* Your task *
Report every line of the entries that contains the word "StepMode".

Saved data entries
-- ==== Sys2Proof/Laws/PerInstr.lean ====
section
/-! SUPPORT. The family `NoWord`: no word of the table spells a command, since no row gives bits; one lemma per
constructor. -/

namespace Sys2Proof.Laws.NoWord

open Sys2Proof

/-- No word, of whatever length, decodes to the command. -/
def Statement (i : Instr) : Prop := ∀ nbits w, decodeTableWord nbits w ≠ some i

theorem any (i : Instr) : Statement i := by
  intro nbits w
  simp [decodeTableWord]

theorem reset (pins : Pins) : Statement (.reset pins) := any _

theorem receiveCharacter (port : PortId) (reception : Reception) : Statement (.receiveCharacter port reception) := any _

theorem gapTimerExpiry (port : PortId) : Statement (.gapTimerExpiry port) := any _

theorem galleryFrame (frame : Frame) : Statement (.galleryFrame frame) := any _

theorem plantFrame (frame : Frame) (own : Byte) : Statement (.plantFrame frame own) := any _

theorem presence (frame : Frame) : Statement (.presence frame) := any _

theorem clock (frame : Frame) : Statement (.clock frame) := any _

theorem read (rq : Requester) (table : TableId) (cursor : Option Cursor) (mode : StepMode) (count : Nat) : Statement (.read rq table cursor mode count) := any _

theorem raisedSinceRead (rq : Requester) : Statement (.raisedSinceRead rq) := any _

theorem clearSinceRead (rq : Requester) : Statement (.clearSinceRead rq) := any _

theorem overflow (rq : Requester) : Statement (.overflow rq) := any _

theorem write (rq : Requester) (table : TableId) (cursor : Option Cursor) (mode : StepMode) (values : List Half) : Statement (.write rq table cursor mode values) := any _

theorem enableWrite (rq : Requester) (table : TableId) (entry : Half) (value : Half) : Statement (.enableWrite rq table entry value) := any _

theorem portEnableWrite (rq : Requester) (port : PortId) (value : Half) : Statement (.portEnableWrite rq port value) := any _

theorem rateWrite (rq : Requester) (port : PortId) (value : Half) : Statement (.rateWrite rq port value) := any _

theorem ownAddressWrite (rq : Requester) (value : Half) : Statement (.ownAddressWrite rq value) := any _

theorem supervisionWindowWrite (rq : Requester) (value : Half) : Statement (.supervisionWindowWrite rq value) := any _

theorem maskWrite (rq : Requester) (kind : ConditionKind) (value : Half) : Statement (.maskWrite rq kind value) := any _

theorem shadeGroupWrite (rq : Requester) (zone : Half) (value : Half) : Statement (.shadeGroupWrite rq zone value) := any _

theorem zoneModeWrite (rq : Requester) (zone : Half) (field : ZoneModeField) (value : Half) : Statement (.zoneModeWrite rq zone field value) := any _

theorem tagCheckWrite (rq : Requester) (node : Half) (value : Half) : Statement (.tagCheckWrite rq node value) := any _

theorem bandWrite (rq : Requester) (zone : Half) (field : BandField) (value : Half) : Statement (.bandWrite rq zone field value) := any _

theorem airHandlerWrite (rq : Requester) (zone : Half) (field : AirHandlerField) (value : Half) : Statement (.airHandlerWrite rq zone field value) := any _

theorem ceilingTermsWrite (rq : Requester) (object : Half) (term : CeilingTerm) : Statement (.ceilingTermsWrite rq object term) := any _

theorem openMinutesWrite (rq : Requester) (object : Half) (term : OpenMinutesTerm) : Statement (.openMinutesWrite rq object term) := any _

theorem groupLimitWrite (rq : Requester) (group : Half) (field : GroupLimitField) (value : Half) : Statement (.groupLimitWrite rq group field value) := any _

theorem save (rq : Requester) : Statement (.save rq) := any _

theorem restart (rq : Requester) : Statement (.restart rq) := any _

theorem doseSet (rq : Requester) (object : Half) (tag : CatalogueTag) (dose : BitVec 32) : Statement (.doseSet rq object tag dose) := any _

theorem rehunt (rq : Requester) (node : Half) : Statement (.rehunt rq node) := any _

theorem capClear (rq : Requester) (group : Half) : Statement (.capClear rq group) := any _

theorem clearLatched (rq : Requester) : Statement (.clearLatched rq) := any _

theorem restartSaveStart : Statement .restartSaveStart := any _

theorem plantTransmitComplete : Statement .plantTransmitComplete := any _

theorem galleryTransmitComplete : Statement .galleryTransmitComplete := any _

theorem replyWindowExpiry : Statement .replyWindowExpiry := any _

theorem turnaroundEnd : Statement .turnaroundEnd := any _

theorem pollDue : Statement .pollDue := any _

theorem settleExpiry (group : Nat) : Statement (.settleExpiry group) := any _

theorem supervisionExpiry : Statement .supervisionExpiry := any _

theorem pointAgeSecond : Statement .pointAgeSecond := any _

theorem minuteTick (monitorFirst : Bool) : Statement (.minuteTick monitorFirst) := any _

theorem hourRoll : Statement .hourRoll := any _

theorem dayRoll (date : Date) : Statement (.dayRoll date) := any _

theorem pageComplete : Statement .pageComplete := any _

theorem pageWriteTimeout : Statement .pageWriteTimeout := any _

theorem loadEnd : Statement .loadEnd := any _

end Sys2Proof.Laws.NoWord
end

* Answer section *
theorem read (rq : Requester) (table : TableId) (cursor : Option Cursor) (mode : StepMode) (count : Nat) : Statement (.read rq table cursor mode count) := any _
theorem write (rq : Requester) (table : TableId) (cursor : Option Cursor) (mode : StepMode) (values : List Half) : Statement (.write rq table cursor mode values) := any _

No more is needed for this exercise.